Вторым человеком была женщина, Елена дала бы ей лет тридцать или немного старше. Обычная дворянка в мужском костюме и хорошей кирасе, которую хозяйка даже не пыталась скрыть под накидкой или плащом. На левой руке усиленная латная перчатка, частичная замена щита при внезапной драке. Лицо дамы казалось очень длинным, будто специально вытянутым по вертикали, но без «лошадиности», имелся в этом даже какой-то своеобразный шарм. Правый глаз скрывался под черной повязкой, широкой, едва ли не на четверть лица, так, что Елена предположила не просто отсутствие глазного яблока, но и наличие уродства или шрамов. Вообще, судя по мимолетному впечатлению, дама была довольно-таки красива и отличалась ухоженностью, которую можно было купить лишь за очень большие деньги.
Лекарка и Насильник благоразумно отодвинулись на обочину, так что избежали эксцессов, а кое-кому доставалось и плетьми. Пеших и тележных разгоняли жестко, без оглядки на богатство и положение. Лишь когда процессия миновала, Елене пришло в голову, что, наверное, она столкнулась, наконец, со знаменитой Одноглазой Стервой, графиней и вдовой Карнавон. Если верить репутации одной из хозяек Пайта, встреча вышла очень и очень успешной, потому что обошлась без последствий. Лекарка проводила взглядом кавалеристов, припомнила, как уверенно предполагаемая графиня держалась в мужском седле и с какой непринужденностью таскала доспехи. Суровая тетка… Не хотелось бы сталкиваться вторично. Интересно, а ее тоже пригласили во дворец к тетрарху? Хотя глупая мысль, конечно же, да.

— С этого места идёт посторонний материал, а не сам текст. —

-- ==== Sys2Proof/Tests/Slice0.lean ====
section
/-! SUPPORT. Tests/Slice0.lean: ill-formed terms that the check refuses, one step of each command on a small state, and for each
statement with hypotheses a state and operands that meet them. -/

namespace Sys2Proof.Tests

open Sys2Proof.Machine

set_option Elab.async false

/-! ### WellFormed refuses -/

theorem test_wellFormed_refuses :
    WellFormed (.positionWord [0xC5]) = false ∧ WellFormed (.positionWord [0xC5, 5, 0, 3, 0xEB, 1, 0x0C]) = true ∧
      WellFormed (.wordGapTimeout [1, 2, 3, 4, 5, 6, 7]) = false ∧
      WellFormed (.wordByteWithoutStopBit [1, 2, 3, 4, 5, 6, 7]) = false ∧ WellFormed (.receiveFrame 0 []) = false ∧
      WellFormed (.receiveFrame 0 (List.replicate 68 { byte := 0, stop := true })) = false ∧
      WellFormed (.interByteTimeout 0 (List.replicate 67 0)) = false ∧ WellFormed (.unknownKind 0 0x23 []) = false ∧
      WellFormed (.unknownKind 0 0x07 (List.replicate 64 0)) = false ∧ WellFormed (.unknownKind 0 0x07 []) = true := by
  decide

theorem test_wellFormed_refuses_long_bodies (k : Request) (p : PortId) :
    WellFormed (k.command p (List.replicate 64 0)) = false ∧ WellFormed (k.command p (List.replicate 63 0)) = true := by
  cases k <;> exact ⟨rfl, rfl⟩

/-! ### Small states -/

/-- The state that one command leaves. -/
def out (c : Instr) (s : State) : State :=
  match exec c s with
  | .next t => t
  | .fault _ => s
  | .refused _ => s

/-- A port attached with all three roles. -/
def up (p : PortId) (s : State) : State :=
  s.setPort p
    { s.port p with attached := true, presentLevel := .high, roles := { edit := true, record := true, transport := true } }

/-- Ports P0 and P1 attached. -/
def desk : State := up 1 (up 0 State.reset)

/-- P0 holds the grant with changes, P1 waits. -/
def held : State :=
  { desk with grant := { holder := some 0, waiting := [1], changed := true, idle := .running 10000 } }

/-- RESET is held. -/
def inReset : State := { State.reset with resetHeld := true }

def cueA : CueRecord where
  number := 301
  lane := 0
  reel := 7
  inFrame := 2000
  outFrame := 2100
  profile := 0
  group := some 2
  character := 9
  record := true
  hold := false
  takeLimit := 5
  takeCount := 0
  circled := none
  slate := [0x41]

def cueB : CueRecord := { cueA with number := 304, inFrame := 2182, outFrame := 2240 }

/-- Two cues of lane L0 and of group 3, in a CONFIRMED table. -/
def booked (s : State) : State := { s with table := { s.table with records := [cueA, cueB], confirmed := true } }

/-- The cycle record of the first cue, its take not begun. -/
def cycleA : CycleRecord where
  cue := 301
  reel := 7
  leadIn := 1928
  punchIn := 1952
  markRef := 2000
  inFrame := 2000
  outFrame := 2100
  cycleEnd := 2124
  profile := 0
  record := true
  character := 9
  slate := [0x41]
  begun := false
  take := none
  begin := none
  last := 1927
  loop := none
  broken := false
  flags := Flags.empty

/-- Its take begun at the punch-in point. -/
def begunA : CycleRecord := { cycleA with begun := true, take := some 1, begin := some 1952, last := 1960 }

/-- A lane in a state with a cycle record, recording to P1, pips on T0. -/
def laneAt (m : LaneMode) (y : Option CycleRecord) : Lane where
  routing := { recordPort := some 1, tone := some 0, colour := 0, priority := 8, advance := 0, requireReady := false }
  mode := m
  pinned := y.map fun c => c.cue
  cycle := y
  readyLatch := false
  closing := false
  falseStarts := 0

/-- Lane L0 in a state, over the two cues. -/
def onStage (m : LaneMode) (y : Option CycleRecord) : State := (booked held).setLane 0 (laneAt m y)

/-- An advance to a frame of reel 7 that every receiver has still to take. -/
def advanceAt (frame : Nat) : Advance := { reel := 7, frame := frame, freewheel := false, lock := none }
def offering (frame : Nat) (s : State) : State := { s with offered := offeredOf (.advance (advanceAt frame)) }

/-- A roll lost that every receiver has still to take. -/
def jumped : RollLost := { cause := .jump, mode := .acquiring, position := some { reel := 7, frame := 5 } }
def losing (s : State) : State := { s with offered := offeredOf (.lost jumped) }

/-- Lane L0's punch state. -/
def punched (m : PunchMode) (s : State) : State :=
  s.setPunch 0 { ready := true, mode := m, tallied := false, consecutive := 0, total := 0 }

/-- Group 3 in a state, over the span of both cues, on P1. -/
def looping (m : LoopMode) (s : State) : State :=
  { s with
    loop :=
      { groups := s.loop.groups.set 2
          { mode := m, cause := .start, passes := 0, limit := 0, preroll := 48, reel := some 7, spanStart := some 1928
            spanEnd := some 2264, port := some 1 }
        locateTimer := if m = .locating then .running 8000 else .stopped
        locateSent := m == .locating } }

/-- The mark setup of the first cue. -/
def setupA : MarkSetup where
  cue := 301
  markRef := 2000
  wipe := 72
  pips := 3
  spacing := 24
  pipLength := 2
  flash := 2
  tone := some 0
  colour := 0
  priority := 8

/-- Lane L0's marks. -/
def marked (b : BidState) (s : State) : State :=
  s.setMarkLane 0 { setup := some setupA, lastFrame := some 1959, phase := .leading, pip := none, bid := b }

/-- The tracker at a published position of reel 7. -/
def tracking (m : TrackerMode) (frame run freewheel : Nat) (wait step : Timer) : State :=
  { State.reset with
    tracker :=
      { State.reset.tracker with
        mode := m, position := some { reel := 7, frame := frame }, motion := some .playFwd, run := run, freewheel := freewheel
        wordWait := wait, stepTimer := step } }

/-- One circled journal entry of the first cue. -/
def entryA : JournalEntry where
  sequence := 1
  cue := 301
  lane := 0
  reel := 7
  take := 1
  outcome := .complete
  recorded := true
  flags := Flags.empty
  circled := true
  begin := 1952
  last := 2124
  recordPort := some 1
  misses := 0
  loop := none

/-- A journal of two entries, the older one circled. -/
def logged (s : State) : State :=
  { s with
    journal := { entries := [entryA, { entryA with sequence := 2, take := 2, circled := false }], next := some 3, isSealed := false } }

/-- The six bytes after the sync byte of a position word. -/
def wordBody (reel frame : Nat) (m : Motion) : List Byte :=
  let b := num1 reel ++ num3 frame ++ num1 m.code
  b ++ [0 - byteSum b]

/-- An input line I0 with a function, at the other level than its active one. -/
def wired (f : InputFunction) (t : Trigger) (s : State) : State :=
  s.setInput 0 { function := f, trigger := t, polarity := .low, debounce := 5, level := .high, differing := 4 }

/-! ### One step of each command -/

/-- The answer that P0 gets. -/
def answer (c : Instr) (s : State) : Option (List Byte) := ((out c s).port 0).slot.map fun a => a.kind :: a.body

theorem test_resetAssert : (out .resetAssert (onStage .take (some begunA))).lane 0 = defaultLane 0 ∧
    (out .resetAssert held).resetHeld = true := by decide
theorem test_resetRelease : (out (.resetRelease .high .low .high) inReset).params.frameRate = 25 ∧
    ((out (.resetRelease .high .low .high) inReset).port 3).rate = .b460800 := by decide
theorem test_positionWord : wordOf [0x05, 0x00, 0x03, 0xEB, 0x01, 0x0C] = some { reel := 5, frame := 1003, motion := .playFwd } ∧
    (out (.positionWord [0xC5, 0x05, 0x00, 0x03, 0xEB, 0x01, 0x0C]) State.reset).tracker.mode = .acquiring := by decide
theorem test_wordGapTimeout : (out (.wordGapTimeout [0xC5, 0x05]) State.reset).tracker.badWords = 1 := by decide
theorem test_wordByteWithoutStopBit : (out (.wordByteWithoutStopBit [0xC5]) State.reset).tracker.badWords = 1 := by decide
theorem test_wordWaitExpiry :
    (out .wordWaitExpiry (tracking .locked 100 0 0 (.running 1) .stopped)).tracker.position = some { reel := 7, frame := 101 } ∧
      (out .wordWaitExpiry (tracking .locked 100 0 0 (.running 1) .stopped)).tracker.stepTimer = .running 42 := by decide
theorem test_freewheelStepExpiry :
    (out .freewheelStepExpiry (tracking .freewheel 100 0 3 .stopped (.running 1))).tracker.mode = .idle ∧
      (out .freewheelStepExpiry (tracking .freewheel 100 0 2 .stopped (.running 1))).tracker.freewheel = 3 := by decide
theorem test_lanePositionAdvance :
    ((out (.lanePositionAdvance 0) (offering 1000 (onStage .standby none))).lane 0).mode = .armed ∧
      ((out (.lanePositionAdvance 0) (offering 1928 (onStage .armed (some cycleA)))).lane 0).mode = .leadin := by decide
theorem test_laneRollLost :
    ((out (.laneRollLost 0) (losing (onStage .leadin (some cycleA)))).lane 0).falseStarts = 1 ∧
      (out (.laneRollLost 0) (losing (onStage .take (some begunA)))).journal.entries.map (fun e => e.outcome) = [.stopped] := by
  decide
theorem test_punchPositionAdvance :
    ((out .punchPositionAdvance (offering 2000 (punched (.recording 1 2000) (onStage .take (some begunA))))).punchOf 0).mode =
        .recording 1 2048 ∧
      nextCheckPoint 1952 48 1960 = 2000 := by decide
theorem test_markStartHandoff :
    ((out (.markStartHandoff 0) { desk with handoffs := [.start 0 setupA 1928] }).markLane 0).pip = some 3 := by decide
theorem test_markEndHandoff :
    ((out (.markEndHandoff 0) { marked .waiting desk with handoffs := [.stop 0 true] }).markLane 0) = idleMarkLane := by decide
/-- Lane L0 is at its exit from TAKE with its bid open, and its cycle ends there. -/
def exiting (b : BidState) : State :=
  offering 2100 (marked b (onStage .take (some { begunA with cycleEnd := 2100 })))
/-- Lane L0 runs its tail while its exit from TAKE still waits with its bid open. -/
def exited : State := { marked (.bidding 143) (onStage .tail (some begunA)) with handoffs := [.stop 0 true] }
/-- The wipe flags of the journal's entries. -/
def wipeFlags (s : State) : List (Bool × Bool) := s.journal.entries.map fun e => (e.flags.wipeLate, e.flags.wipeDropped)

Так, в неторопливой езде прошло несколько часов. Больше интересных событий не случилось, солнце тихонько покатилось к горизонту. В принципе уже стоило озаботиться ночлегом, но близ Пайта малые поселения и трактиры встречались постоянно, поэтому странники молчаливо согласились использовать светлое время до упора.
- Ты не заходишь в Храм, - внезапно сказал Насильник.

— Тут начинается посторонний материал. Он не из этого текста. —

-- ==== Sys2Proof/Machine/Objects.lean ====
section
/-!
DEFINITION. The object table of the dictionary: for each object its index and subindex, how often it repeats, its
type, access class and persistence (R25 to R30), its width in bits and its default value. Every entry is copied from the
object table of the chapter that names the object.
-/
namespace Sys2Proof.Machine

/-- Value types of R26. -/
inductive ObjType where
  | bool | u8 | u16 | u24 | u32 | u48 | u64 | s16 | s32 | str | blob
deriving DecidableEq, Repr

/-- Access classes of R27. -/
inductive Access where
  | const | ro | rw | wo | rws | cmd
deriving DecidableEq, Repr

/-- How often an index repeats: once, `n` times at successive indices, once per channel at a stride of 0x40 (R7, R30), or
four taps in each channel block (R121). -/
inductive Repeat where
  | one
  | units (n : Nat)
  | chan
  | tap
deriving DecidableEq, Repr

/-- One row of an object table: the object, the index of its first instance, its first subindex, how many alike
subindices follow one another, how the index repeats, type, access and persistence. -/
structure ObjRow where
  reg : Reg
  base : Nat
  sub : Nat
  subs : Nat
  rep : Repeat
  ty : ObjType
  acc : Access
  pers : Bool
deriving DecidableEq, Repr

/-- Rows 0 to 59 of the object table. -/
def objRows0 : List ObjRow :=
  [⟨.DEV_ID_COUNT, 0x1000, 0x00, 1, .one, .u8, .const, false⟩,
   ⟨.DEV_VENDOR, 0x1000, 0x01, 1, .one, .str, .const, false⟩,
   ⟨.DEV_FAMILY, 0x1000, 0x02, 1, .one, .str, .const, false⟩,
   ⟨.DEV_PART, 0x1000, 0x03, 1, .one, .str, .const, false⟩,
   ⟨.DEV_SILICON, 0x1000, 0x04, 1, .one, .str, .const, false⟩,
   ⟨.DEV_CH_PRESENT, 0x1000, 0x05, 1, .one, .u16, .const, false⟩,
   ⟨.DEV_DRAM_GIB, 0x1000, 0x06, 1, .one, .u8, .const, false⟩,
   ⟨.DEV_TJ_MAX, 0x1000, 0x07, 1, .one, .u8, .const, false⟩,
   ⟨.DEV_SERIAL, 0x1000, 0x08, 1, .one, .str, .const, false⟩,
   ⟨.DEV_STATE_COUNT, 0x1010, 0x00, 1, .one, .u8, .const, false⟩,
   ⟨.DEV_STATE, 0x1010, 0x01, 1, .one, .u8, .ro, false⟩,
   ⟨.DEV_RUN_REQ, 0x1010, 0x02, 1, .one, .u8, .rws, false⟩,
   ⟨.DEV_STATE_ENTRIES, 0x1010, 0x03, 1, .one, .u32, .ro, false⟩,
   ⟨.DEV_REDUCED, 0x1010, 0x04, 1, .one, .u8, .ro, false⟩,
   ⟨.DEV_DRAM_DEMAND, 0x1010, 0x05, 1, .one, .u16, .ro, false⟩,
   ⟨.DEV_DRAM_USABLE, 0x1010, 0x06, 1, .one, .u16, .ro, false⟩,
   ⟨.SES_COUNT, 0x9000, 0x00, 1, (.units 1024), .u8, .const, false⟩,
   ⟨.SES_STATE, 0x9000, 0x01, 1, (.units 1024), .u8, .ro, false⟩,
   ⟨.SES_TRANSPORT, 0x9000, 0x02, 1, (.units 1024), .u8, .ro, false⟩,
   ⟨.SES_PEER, 0x9000, 0x03, 1, (.units 1024), .blob, .ro, false⟩,
   ⟨.SES_PEER_PORT, 0x9000, 0x04, 1, (.units 1024), .u16, .ro, false⟩,
   ⟨.SES_IDLE_MS, 0x9000, 0x05, 1, (.units 1024), .u32, .ro, false⟩,
   ⟨.SES_SUBS, 0x9000, 0x06, 1, (.units 1024), .u8, .ro, false⟩,
   ⟨.SES_LAST_SEQ, 0x9000, 0x07, 1, (.units 1024), .u32, .ro, false⟩,
   ⟨.SES_PUSH_SEQ, 0x9000, 0x08, 1, (.units 1024), .u32, .ro, false⟩,
   ⟨.SES_CLOSE, 0x9000, 0x09, 1, (.units 1024), .u8, .cmd, false⟩,
   ⟨.COM_COUNT, 0x1100, 0x00, 1, .one, .u8, .const, false⟩,
   ⟨.COM_MAC0, 0x1100, 0x01, 1, .one, .u48, .const, false⟩,
   ⟨.COM_MAC1, 0x1100, 0x02, 1, .one, .u48, .const, false⟩,
   ⟨.COM_IP4_ADDR, 0x1100, 0x03, 1, .one, .u32, .rws, true⟩,
   ⟨.COM_IP4_MASK, 0x1100, 0x04, 1, .one, .u32, .rws, true⟩,
   ⟨.COM_IP4_GW, 0x1100, 0x05, 1, .one, .u32, .rws, true⟩,
   ⟨.COM_IP6_MODE, 0x1100, 0x06, 1, .one, .u8, .rws, true⟩,
   ⟨.COM_IP6_ADDR, 0x1100, 0x07, 1, .one, .blob, .rws, true⟩,
   ⟨.COM_DAP_PORT, 0x1100, 0x08, 1, .one, .u16, .rws, true⟩,
   ⟨.COM_DAP_PORTS, 0x1100, 0x09, 1, .one, .u8, .rws, true⟩,
   ⟨.COM_DAP_DROPS, 0x1100, 0x0A, 1, .one, .u32, .ro, false⟩,
   ⟨.COM_DAP_RX, 0x1100, 0x0B, 1, .one, .u32, .ro, false⟩,
   ⟨.COM_BAR0_COUNT, 0x1108, 0x00, 1, .one, .u8, .const, false⟩,
   ⟨.COM_BAR0_HI, 0x1108, 0x01, 1, .one, .u32, .rw, false⟩,
   ⟨.COM_BAR0_ABORT, 0x1108, 0x02, 1, .one, .u8, .ro, false⟩,
   ⟨.COM_BAR0_ABORT_AT, 0x1108, 0x03, 1, .one, .u32, .ro, false⟩,
   ⟨.COM_BAR0_BULK_SEL, 0x1108, 0x04, 1, .one, .u32, .rw, false⟩,
   ⟨.COM_BAR0_BULK_GO, 0x1108, 0x05, 1, .one, .u32, .cmd, false⟩,
   ⟨.DEV_COMMIT_COUNT, 0x1200, 0x00, 1, .one, .u8, .const, false⟩,
   ⟨.DEV_COMMIT, 0x1200, 0x01, 1, .one, .u32, .cmd, false⟩,
   ⟨.DEV_GEN_LIVE, 0x1200, 0x02, 1, .one, .u32, .ro, false⟩,
   ⟨.DEV_GEN_PENDING, 0x1200, 0x03, 1, .one, .u32, .ro, false⟩,
   ⟨.DEV_GEN_STAGED, 0x1200, 0x04, 1, .one, .u32, .ro, false⟩,
   ⟨.DEV_COMMIT_STATE, 0x1200, 0x05, 1, .one, .u8, .ro, false⟩,
   ⟨.DEV_COMMIT_REFUSED, 0x1200, 0x06, 1, .one, .u32, .ro, false⟩,
   ⟨.DEV_STAGE_DISCARD, 0x1200, 0x07, 1, .one, .u8, .cmd, false⟩,
   ⟨.CH_COMMIT_COUNT, 0x4004, 0x00, 1, .chan, .u8, .const, false⟩,
   ⟨.CH_COMMIT, 0x4004, 0x01, 1, .chan, .u32, .cmd, false⟩,
   ⟨.CH_GEN_LIVE, 0x4004, 0x02, 1, .chan, .u32, .ro, false⟩,
   ⟨.CH_GEN_PENDING, 0x4004, 0x03, 1, .chan, .u32, .ro, false⟩,
   ⟨.CH_GEN_STAGED, 0x4004, 0x04, 1, .chan, .u32, .ro, false⟩,
   ⟨.CH_COMMIT_STATE, 0x4004, 0x05, 1, .chan, .u8, .ro, false⟩,
   ⟨.CH_COMMIT_REFUSED, 0x4004, 0x06, 1, .chan, .u32, .ro, false⟩,
   ⟨.CH_STAGE_DISCARD, 0x4004, 0x07, 1, .chan, .u8, .cmd, false⟩]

- Я там была, - попробовала уйти от ответа Елена, внутренне подобравшись.
Чувствуя, что седокам не до них, животные придержались, зашагали бок о бок по широкой дороге со скоростью пустой телеги.

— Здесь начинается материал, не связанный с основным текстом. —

-- ==== Sys2Proof/Machine/Hash.lean ====
section
/-!
DEFINITION. The check values and digests of the manual: CRC-8 (R470), CRC-16 (R63, R79), CRC-32 and CRC-32C (R52, R79, R328)
and SHA-256 (R210, R373), written so that Lean's kernel can evaluate them.
-/
namespace Sys2Proof.Machine

/-- One bit step of a reflected (least significant bit first) CRC with reversed polynomial `poly`. -/
def crcStepR (poly c : Nat) : Nat := if c % 2 = 1 then (c >>> 1) ^^^ poly else c >>> 1

/-- `k` bit steps of a reflected CRC. -/
def crcStepsR (poly : Nat) : Nat → Nat → Nat
  | 0, c => c
  | k + 1, c => crcStepsR poly k (crcStepR poly c)

/-- A reflected CRC register after the octets of `bs`. -/
def crcRegR (poly : Nat) : Nat → Octets → Nat
  | c, [] => c
  | c, b :: bs => crcRegR poly (crcStepsR poly 8 (c ^^^ (b % 256))) bs

/-- One bit step of an unreflected CRC of width `w`. -/
def crcStepF (w poly c : Nat) : Nat :=
  if bit c (w - 1) then ((c <<< 1) % 2 ^ w) ^^^ poly else (c <<< 1) % 2 ^ w

/-- `k` bit steps of an unreflected CRC. -/
def crcStepsF (w poly : Nat) : Nat → Nat → Nat
  | 0, c => c
  | k + 1, c => crcStepsF w poly k (crcStepF w poly c)

/-- An unreflected CRC register of width `w` ≥ 8 after the octets of `bs`. -/
def crcRegF (w poly : Nat) : Nat → Octets → Nat
  | c, [] => c
  | c, b :: bs => crcRegF w poly (crcStepsF w poly 8 (c ^^^ ((b % 256) <<< (w - 8)))) bs

/-- CRC-32C (Castagnoli), reflected, initial value and final XOR all ones. -/
def crc32c (bs : Octets) : Nat := crcRegR 0x82F63B78 0xFFFFFFFF bs ^^^ 0xFFFFFFFF

/-- CRC-16 with polynomial 0x1021, initial value 0xFFFF, unreflected, no final XOR. -/
def crc16 (bs : Octets) : Nat := crcRegF 16 0x1021 0xFFFF bs

/-- CRC-8 with polynomial 0x07 and initial value 0: the packet error code of R470. -/
def crc8 (bs : Octets) : Nat := crcRegF 8 0x07 0 bs

/-- The eight 32-bit words that a number of 256 bits holds, the most significant first. -/
def words8 (n : Nat) : List Nat := (List.range 8).map (fun i => (n >>> (32 * (7 - i))) % 2 ^ 32)

/-- The round constants of SHA-256, eight to a number: word i is the fraction of the cube root of the i-th prime (`shaConstants_cubes` in Laws). -/
def shaRows : List Nat :=
  [0x428a2f9871374491b5c0fbcfe9b5dba53956c25b59f111f1923f82a4ab1c5ed5,
   0xd807aa9812835b01243185be550c7dc372be5d7480deb1fe9bdc06a7c19bf174,
   0xe49b69c1efbe47860fc19dc6240ca1cc2de92c6f4a7484aa5cb0a9dc76f988da,
   0x983e5152a831c66db00327c8bf597fc7c6e00bf3d5a7914706ca635114292967,
   0x27b70a852e1b21384d2c6dfc53380d13650a7354766a0abb81c2c92e92722c85,
   0xa2bfe8a1a81a664bc24b8b70c76c51a3d192e819d6990624f40e3585106aa070,
   0x19a4c1161e376c082748774c34b0bcb5391c0cb34ed8aa4a5b9cca4f682e6ff3,
   0x748f82ee78a5636f84c878148cc7020890befffaa4506cebbef9a3f7c67178f2]

/-- The round constants in order. -/
def shaConstants : List Nat := shaRows.flatMap words8

/-- The first chaining value of SHA-256: the fractions of the square roots of the first eight primes. -/
def shaStart : List Nat :=
  words8 0x6a09e667bb67ae853c6ef372a54ff53a510e527f9b05688c1f83d9ab5be0cd19

/-- A 32-bit word rotated right. -/
def rotr (k x : Nat) : Nat := (x * 2 ^ (32 - k) ||| x / 2 ^ k) % 2 ^ 32

/-- The sum modulo 2 of a word rotated right by two amounts and a third word made from it: the Σ and σ functions differ in the third alone. -/
def shaMix (r1 r2 x third : Nat) : Nat :=
  rotr r1 x ^^^ rotr r2 x ^^^ third

/-- One round on the eight working words; `kw` is the round constant with the schedule's word. -/
def shaRound (v : List Nat) (kw : Nat) : List Nat :=
  match v with
  | [a, b, c, d, e, f, g, h] =>
    let choose := (e &&& (f ^^^ g)) ^^^ g
    let majority := (a &&& (b ||| c)) ||| (b &&& c)
    let t := h + shaMix 6 11 e (rotr 25 e) + choose + kw
    [(t + shaMix 2 13 a (rotr 22 a) + majority) % 2 ^ 32, a, b, c, (d + t) % 2 ^ 32, e, f, g]
  | _ => v

/-- The next word of the schedule from the last sixteen, the oldest first. -/
def shaNext (w : List Nat) : Nat :=
  let (x, y) := (w.getD 1 0, w.getD 14 0)
  (w.getD 0 0 + shaMix 7 18 x (x / 2 ^ 3) + w.getD 9 0 + shaMix 17 19 y (y / 2 ^ 10)) % 2 ^ 32

/-- The rounds of one block: each takes the oldest word of the window and lets the next one in. -/
def shaRounds : List Nat → List Nat → List Nat → List Nat
  | [], _, v => v
  | k :: ks, w, v => shaRounds ks (w.drop 1 ++ [shaNext w]) (shaRound v (k + w.getD 0 0))

/-- The compression of one block of 64 octets. -/
def shaBlock (v : List Nat) (blk : Octets) : List Nat :=
  let w := (List.range 16).map (fun i => beAt blk (4 * i) 4)
  (v.zip (shaRounds shaConstants w v)).map (fun e => (e.1 + e.2) % 2 ^ 32)

/-- Compression of the whole blocks of a message; `k` of them. -/
def shaBlocks : Nat → List Nat → Octets → List Nat
  | 0, v, _ => v
  | k + 1, v, bs => shaBlocks k (shaBlock v bs) (bs.drop 64)

/-- SHA-256 of an octet string, 32 octets: a one bit, zeros and the length in bits fill its last block. -/
def sha256 (bs : Octets) : Octets :=
  let m := bs ++ 0x80 :: (List.replicate ((119 - bs.length % 64) % 64) 0 ++ be 8 (8 * bs.length))
  (shaBlocks (m.length / 64) shaStart m).flatMap (be 4)

end Sys2Proof.Machine
end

- Ты избегаешь Дома Божьего, - настойчиво сказал искупитель.
- Да, - призналась Елена. – Избегаю.
- Почему? – Насильник развернулся в седле и внимательно посмотрел ей в глаза.
- Потому что…
Елена качнула головой, стараясь изгнать неприятное, пожалуй, даже страшноватое ощущение, что ничего не закончилось, все продолжается и тянется, тянется…
- Расскажи, - Насильник ухитрился попросить так, чтобы это звучало как указание. Или наоборот, настоять, будто вежливо попросил.
- Не хочу, - пожала плечами Елена. – Слушай, ну хороший же вечер, настроение хорошее, солнце светит, тепло.
- Я очень попрошу, - поднажал искупитель.
- Зачем тебе это? – повернулась к нему Елена. Натруженная вчера поясница заныла тупой болью, будто прося так больше не делать.
- Я следил за тобой, - сумрачно сказал Насильник.
- Ах, ты… - прищурилась Елена.
- И я видел, - искупитель ответил ей прямым, хладнокровным взглядом узких глаз. – Я видел все.
- Ничего ты не видел, - стушевалась женщина, понуро склонив голову.
- Я видел, - повторил в третий раз Насильник. – И было это похоже на одержимость. На то, что само пребывание в святых стенах причиняет тебе боль. Но я стар. Я видел многое. Я привык не судить сгоряча. Расскажи.
- И все это время ты знал? – недоверчиво спросила Елена. – Знал и ждал когда выпадет случай поговорить?
- Да. Я же сказал. Я терпелив.
Елена лишь пораженно развела руками. Подумала и уточнила:
- А если я не захочу отвечать? Или тебе не понравится то, что услышишь?
- Мне не нравятся многие вещи, - меланхолично отозвался искупитель. – Например, твои волосы. Не люблю рыжих. Но я их терплю. Однако если ты одержима…
- Что будет?
- Мы сразимся, - просто и без всякой рисовки ответил Насильник. - Ибо ведьмам и колдуньям вольно ходить по земле, их участь отмерит Пантократор за краем жизни. Но проводнику сил нечистого жить непозволительно.
- Ну, дела, - пробормотала Елена, косясь на протазан искупителя. Насильник по-прежнему лишь слегка придерживал полированное древко самыми кончиками пальцев, но фехтовальщица не сомневалась – начнись поединок, лучше бежать сразу, не принимая бой.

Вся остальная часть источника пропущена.